DATA RECORDS →
-- ==== Sys2Proof/Laws/Ops.lean ====
section
/-! SUPPORT. What each shared operation can answer: the checks, the end of a command, the window, an access. -/

namespace Sys2Proof.Machine

/-! ## Checks -/

theorem andThen_success (b : ResultCode) : ResultCode.andThen .success b = b := rfl

theorem andThen_right (a : ResultCode) : a.andThen .success = a := by cases a <;> rfl

theorem andThen_eq_success (a b : ResultCode) : a.andThen b = .success ↔ a = .success ∧ b = .success := by
  unfold ResultCode.andThen; split <;> simp_all

/-- The common checks of a data command pass exactly when the command is ready. -/
theorem dataChecks_success (f : Fmt) (s : State) : dataChecks f s = .success ↔ Ready f s := by
  unfold dataChecks Ready
  rw [cfgFormat_eq]
  by_cases h : s.ctxv = false <;> by_cases h' : (s.cfg0.extractLsb' 0 3).toNat = f.code <;> simp_all

theorem dataChecks_noContext (f : Fmt) (s : State) (h : s.ctxv = false) : dataChecks f s = .badContext := by
  simp [dataChecks, h]

theorem dataChecks_wrongFormat (f : Fmt) (s : State) (h : s.ctxv = true)
    (hf : (s.cfg0.extractLsb' 0 3).toNat ≠ f.code) : dataChecks f s = .badParameter := by
  unfold dataChecks
  rw [cfgFormat_eq, if_neg (by simp [h]), if_pos hf]

/-- The codes a command can end with (60_exceptions.md R261). -/
def Raised (c : ResultCode) : Prop :=
  c = .success ∨ c = .badParameter ∨ c = .badContext ∨ c = .initializationFailed

theorem raised_andThen (a b : ResultCode) (ha : Raised a) (hb : Raised b) : Raised (a.andThen b) := by
  unfold ResultCode.andThen; split <;> assumption

theorem raised_dataChecks (f : Fmt) (s : State) : Raised (dataChecks f s) := by
  unfold dataChecks Raised; split_ifs <;> simp

theorem raised_noContextCheck (s : State) : Raised (noContextCheck s) := by
  unfold noContextCheck Raised; split_ifs <;> simp

theorem raised_contextCheck (s : State) : Raised (contextCheck s) := by
  unfold contextCheck Raised; split_ifs <;> simp

theorem raised_validate (a b c : Word) : Raised (validate a b c) := by
  unfold validate Raised; split_ifs <;> simp

theorem raised_selectorCheck (n : Nat) (k : Fin 2) (s : State) : Raised (selectorCheck n k s) := by
  unfold selectorCheck Raised; split_ifs <;> simp

/-- The selector check of PACK passes exactly when every nibble of the channel is in range. -/
theorem selectorCheck_success (n : Nat) (k : Fin 2) (s : State) :
    selectorCheck n k s = .success ↔ ∀ p, selNibble s.sel k p ≤ n := by
  unfold selectorCheck
  have h : ((selChannel s.sel k).toList.all fun v => decide (v ≤ n)) = true ↔ ∀ p, selNibble s.sel k p ≤ n := by
    simp only [List.all_eq_true, decide_eq_true_eq, selChannel, Vector.toList_ofFn, List.mem_ofFn]
    exact ⟨fun h p => h _ ⟨p, rfl⟩, fun h v ⟨p, hp⟩ => hp ▸ h p⟩
  by_cases hs : ∀ p, selNibble s.sel k p ≤ n
  · rw [if_pos (h.2 hs)]; simp [hs]
  · rw [if_neg (fun hc => hs (h.1 hc))]; simp [hs]

/-! ## The end of a command -/

/-- With Success the effect is committed together with STATUS. -/
theorem conclude_success (s t : State) : conclude .success s t = .next (finish .success t) := rfl

/-- With another code nothing but STATUS changes. -/
theorem conclude_failure (c : ResultCode) (s t : State) (h : c ≠ .success) :
    conclude c s t = .next (finish c s) := by simp [conclude, h]

/-- Both ways a command ends. -/
theorem conclude_cases (c : ResultCode) (s t u : State) (h : conclude c s t = .next u) :
    (c = .success ∧ u = finish .success t) ∨ (c ≠ .success ∧ u = finish c s) := by
  unfold conclude at h
  split at h
  · next hc => cases h; exact .inl ⟨hc, rfl⟩
  · next hc => cases h; exact .inr ⟨hc, rfl⟩

theorem succeeded_finish (t : State) : Succeeded (finish .success t) := ⟨rfl, rfl, rfl⟩

theorem sameBut_refl (ps : List Part) (s : State) : SameBut ps s s := by simp [SameBut]

/-- STATUS.RESULT, DONE and BUSY are outside every frame. -/
theorem sameBut_finish (ps : List Part) (c : ResultCode) (s t : State) (h : SameBut ps s t) :
    SameBut ps s (finish c t) := by simpa [SameBut] using h

theorem sameBut_mono (ps qs : List Part) (s t : State) (h : SameBut ps s t) (hs : ∀ p ∈ ps, p ∈ qs) :
    SameBut qs s t := by
  obtain ⟨h1, h2, h3, h4, h5, h6, h7, h8, h9, h10, h11, h12, h13, h14⟩ := h
  exact ⟨h1, h2, h3, h4, h5, h6, h7, fun h => h8 (mt (hs _) h), fun h => h9 (mt (hs _) h),
    fun h => h10 (mt (hs _) h), fun h => h11 (mt (hs _) h), fun h => h12 (mt (hs _) h),
    fun h => h13 (mt (hs _) h), fun h => h14 (mt (hs _) h)⟩

/-! ## The window -/

@[simp] theorem regAt_regOffset (r : Reg) : regAt (regOffset r) = some r := by
  cases r with
  | tile p => revert p; decide
  | blockWord k => revert k; decide
  | sel k => revert k; decide
  | out p => revert p; decide
  | _ => rfl

theorem readOffset_of_reg (s : State) (o : Nat) (r : Reg) (h : regAt o = some r) :
    readOffset s o = readReg s r := by simp [readOffset, h]

theorem readOffset_reserved (s : State) (o : Nat) (h : regAt o = none) : readOffset s o = 0 := by
  simp [readOffset, h]

theorem writeOffset_of_reg (s : State) (o : Nat) (v : Word) (r : Reg) (h : regAt o = some r) :
    writeOffset o v s = writeReg r v s := by simp [writeOffset, h]

theorem writeOffset_reserved (s : State) (o : Nat) (v : Word) (h : regAt o = none) : writeOffset o v s = s := by
  simp [writeOffset, h]

/-- While BUSY = 1 a write outside STATUS and CTRL is dropped (20_memory.md R65). -/
theorem writeReg_busy (s : State) (r : Reg) (v : Word) (h : s.busy = true) (hr : writableWhileBusy r = false) :
    writeReg r v s = dropWrite s := by simp [writeReg, h, hr]

theorem writeReg_idle (s : State) (r : Reg) (v : Word) (h : s.busy = false) : writeReg r v s = storeReg r v s := by
  simp [writeReg, h]

theorem writeReg_status (s : State) (v : Word) : writeReg .status v s = ackStatus v s := by
  simp [writeReg, writableWhileBusy, storeReg]

theorem writeReg_ctrl (s : State) (v : Word) : writeReg .ctrl v s = setCtrl v s := by
  simp [writeReg, writableWhileBusy, storeReg]

/-- What one access can answer: a fault, or a next state by the effect of its offset. -/
theorem access_cases (w : Width) (a : BusAddr) (f : Nat → State) (t : State) (h : access w a f = .next t) :
    ∃ o, windowOffset a = some o ∧ w = .word ∧ o % 4 = 0 ∧ t = f o := by
  unfold access at h
  split at h
  · cases h
  · next o ho =>
    split at h
    · next hw => cases h; simp [acceptedAccess] at hw; exact ⟨o, ho, hw.1, hw.2, rfl⟩
    · cases h

theorem access_word (o : Nat) (f : Nat → State) (h : o < 256) (h4 : o % 4 = 0) :
    access .word (.window o) f = .next (f o) := by
  simp [access, windowOffset, offsetInWindow, acceptedAccess, h, h4]

theorem windowOffset_lt (a : BusAddr) (o : Nat) (h : windowOffset a = some o) : o < 256 := by
  cases a with
  | window n => simp [windowOffset, offsetInWindow] at h; omega
  | absolute n => simp [windowOffset, offsetInWindow] at h; omega

end Sys2Proof.Machine
end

PROBLEM DESCRIPTION →
Could you retype all of the records above exactly as they appear?

EXERCISE ANSWER →
-- ==== Sys2Proof/Laws/Ops.lean ====
section
/-! SUPPORT. What each shared operation can answer: the checks, the end of a command, the window, an access. -/

namespace Sys2Proof.Machine

/-! ## Checks -/

theorem andThen_success (b : ResultCode) : ResultCode.andThen .success b = b := rfl

theorem andThen_right (a : ResultCode) : a.andThen .success = a := by cases a <;> rfl

theorem andThen_eq_success (a b : ResultCode) : a.andThen b = .success ↔ a = .success ∧ b = .success := by
  unfold ResultCode.andThen; split <;> simp_all

/-- The common checks of a data command pass exactly when the command is ready. -/
theorem dataChecks_success (f : Fmt) (s : State) : dataChecks f s = .success ↔ Ready f s := by
  unfold dataChecks Ready
  rw [cfgFormat_eq]
  by_cases h : s.ctxv = false <;> by_cases h' : (s.cfg0.extractLsb' 0 3).toNat = f.code <;> simp_all

theorem dataChecks_noContext (f : Fmt) (s : State) (h : s.ctxv = false) : dataChecks f s = .badContext := by
  simp [dataChecks, h]

theorem dataChecks_wrongFormat (f : Fmt) (s : State) (h : s.ctxv = true)
    (hf : (s.cfg0.extractLsb' 0 3).toNat ≠ f.code) : dataChecks f s = .badParameter := by
  unfold dataChecks
  rw [cfgFormat_eq, if_neg (by simp [h]), if_pos hf]

/-- The codes a command can end with (60_exceptions.md R261). -/
def Raised (c : ResultCode) : Prop :=
  c = .success ∨ c = .badParameter ∨ c = .badContext ∨ c = .initializationFailed

theorem raised_andThen (a b : ResultCode) (ha : Raised a) (hb : Raised b) : Raised (a.andThen b) := by
  unfold ResultCode.andThen; split <;> assumption

theorem raised_dataChecks (f : Fmt) (s : State) : Raised (dataChecks f s) := by
  unfold dataChecks Raised; split_ifs <;> simp

theorem raised_noContextCheck (s : State) : Raised (noContextCheck s) := by
  unfold noContextCheck Raised; split_ifs <;> simp

theorem raised_contextCheck (s : State) : Raised (contextCheck s) := by
  unfold contextCheck Raised; split_ifs <;> simp

theorem raised_validate (a b c : Word) : Raised (validate a b c) := by
  unfold validate Raised; split_ifs <;> simp

theorem raised_selectorCheck (n : Nat) (k : Fin 2) (s : State) : Raised (selectorCheck n k s) := by
  unfold selectorCheck Raised; split_ifs <;> simp

/-- The selector check of PACK passes exactly when every nibble of the channel is in range. -/
theorem selectorCheck_success (n : Nat) (k : Fin 2) (s : State) :
    selectorCheck n k s = .success ↔ ∀ p, selNibble s.sel k p ≤ n := by
  unfold selectorCheck
  have h : ((selChannel s.sel k).toList.all fun v => decide (v ≤ n)) = true ↔ ∀ p, selNibble s.sel k p ≤ n := by
    simp only [List.all_eq_true, decide_eq_true_eq, selChannel, Vector.toList_ofFn, List.mem_ofFn]
    exact ⟨fun h p => h _ ⟨p, rfl⟩, fun h v ⟨p, hp⟩ => hp ▸ h p⟩
  by_cases hs : ∀ p, selNibble s.sel k p ≤ n
  · rw [if_pos (h.2 hs)]; simp [hs]
  · rw [if_neg (fun hc => hs (h.1 hc))]; simp [hs]

/-! ## The end of a command -/

/-- With Success the effect is committed together with STATUS. -/
theorem conclude_success (s t : State) : conclude .success s t = .next (finish .success t) := rfl

/-- With another code nothing but STATUS changes. -/
theorem conclude_failure (c : ResultCode) (s t : State) (h : c ≠ .success) :
    conclude c s t = .next (finish c s) := by simp [conclude, h]

/-- Both ways a command ends. -/
theorem conclude_cases (c : ResultCode) (s t u : State) (h : conclude c s t = .next u) :
    (c = .success ∧ u = finish .success t) ∨ (c ≠ .success ∧ u = finish c s) := by
  unfold conclude at h
  split at h
  · next hc => cases h; exact .inl ⟨hc, rfl⟩
  · next hc => cases h; exact .inr ⟨hc, rfl⟩

theorem succeeded_finish (t : State) : Succeeded (finish .success t) := ⟨rfl, rfl, rfl⟩

theorem sameBut_refl (ps : List Part) (s : State) : SameBut ps s s := by simp [SameBut]

/-- STATUS.RESULT, DONE and BUSY are outside every frame. -/
theorem sameBut_finish (ps : List Part) (c : ResultCode) (s t : State) (h : SameBut ps s t) :
    SameBut ps s (finish c t) := by simpa [SameBut] using h

theorem sameBut_mono (ps qs : List Part) (s t : State) (h : SameBut ps s t) (hs : ∀ p ∈ ps, p ∈ qs) :
    SameBut qs s t := by
  obtain ⟨h1, h2, h3, h4, h5, h6, h7, h8, h9, h10, h11, h12, h13, h14⟩ := h
  exact ⟨h1, h2, h3, h4, h5, h6, h7, fun h => h8 (mt (hs _) h), fun h => h9 (mt (hs _) h),
    fun h => h10 (mt (hs _) h), fun h => h11 (mt (hs _) h), fun h => h12 (mt (hs _) h),
    fun h => h13 (mt (hs _) h), fun h => h14 (mt (hs _) h)⟩

/-! ## The window -/

@[simp] theorem regAt_regOffset (r : Reg) : regAt (regOffset r) = some r := by
  cases r with
  | tile p => revert p; decide
  | blockWord k => revert k; decide
  | sel k => revert k; decide
  | out p => revert p; decide
  | _ => rfl

theorem readOffset_of_reg (s : State) (o : Nat) (r : Reg) (h : regAt o = some r) :
    readOffset s o = readReg s r := by simp [readOffset, h]

theorem readOffset_reserved (s : State) (o : Nat) (h : regAt o = none) : readOffset s o = 0 := by
  simp [readOffset, h]

theorem writeOffset_of_reg (s : State) (o : Nat) (v : Word) (r : Reg) (h : regAt o = some r) :
    writeOffset o v s = writeReg r v s := by simp [writeOffset, h]

theorem writeOffset_reserved (s : State) (o : Nat) (v : Word) (h : regAt o = none) : writeOffset o v s = s := by
  simp [writeOffset, h]

/-- While BUSY = 1 a write outside STATUS and CTRL is dropped (20_memory.md R65). -/
theorem writeReg_busy (s : State) (r : Reg) (v : Word) (h : s.busy = true) (hr : writableWhileBusy r = false) :
    writeReg r v s = dropWrite s := by simp [writeReg, h, hr]

theorem writeReg_idle (s : State) (r : Reg) (v : Word) (h : s.busy = false) : writeReg r v s = storeReg r v s := by
  simp [writeReg, h]

theorem writeReg_status (s : State) (v : Word) : writeReg .status v s = ackStatus v s := by
  simp [writeReg, writableWhileBusy, storeReg]

theorem writeReg_ctrl (s : State) (v : Word) : writeReg .ctrl v s = setCtrl v s := by
  simp [writeReg, writableWhileBusy, storeReg]

/-- What one access can answer: a fault, or a next state by the effect of its offset. -/
theorem access_cases (w : Width) (a : BusAddr) (f : Nat → State) (t : State) (h : access w a f = .next t) :
    ∃ o, windowOffset a = some o ∧ w = .word ∧ o % 4 = 0 ∧ t = f o := by
  unfold access at h
  split at h
  · cases h
  · next o ho =>
    split at h
    · next hw => cases h; simp [acceptedAccess] at hw; exact ⟨o, ho, hw.1, hw.2, rfl⟩
    · cases h

theorem access_word (o : Nat) (f : Nat → State) (h : o < 256) (h4 : o % 4 = 0) :
    access .word (.window o) f = .next (f o) := by
  simp [access, windowOffset, offsetInWindow, acceptedAccess, h, h4]

theorem windowOffset_lt (a : BusAddr) (o : Nat) (h : windowOffset a = some o) : o < 256 := by
  cases a with
  | window n => simp [windowOffset, offsetInWindow] at h; omega
  | absolute n => simp [windowOffset, offsetInWindow] at h; omega

end Sys2Proof.Machine
end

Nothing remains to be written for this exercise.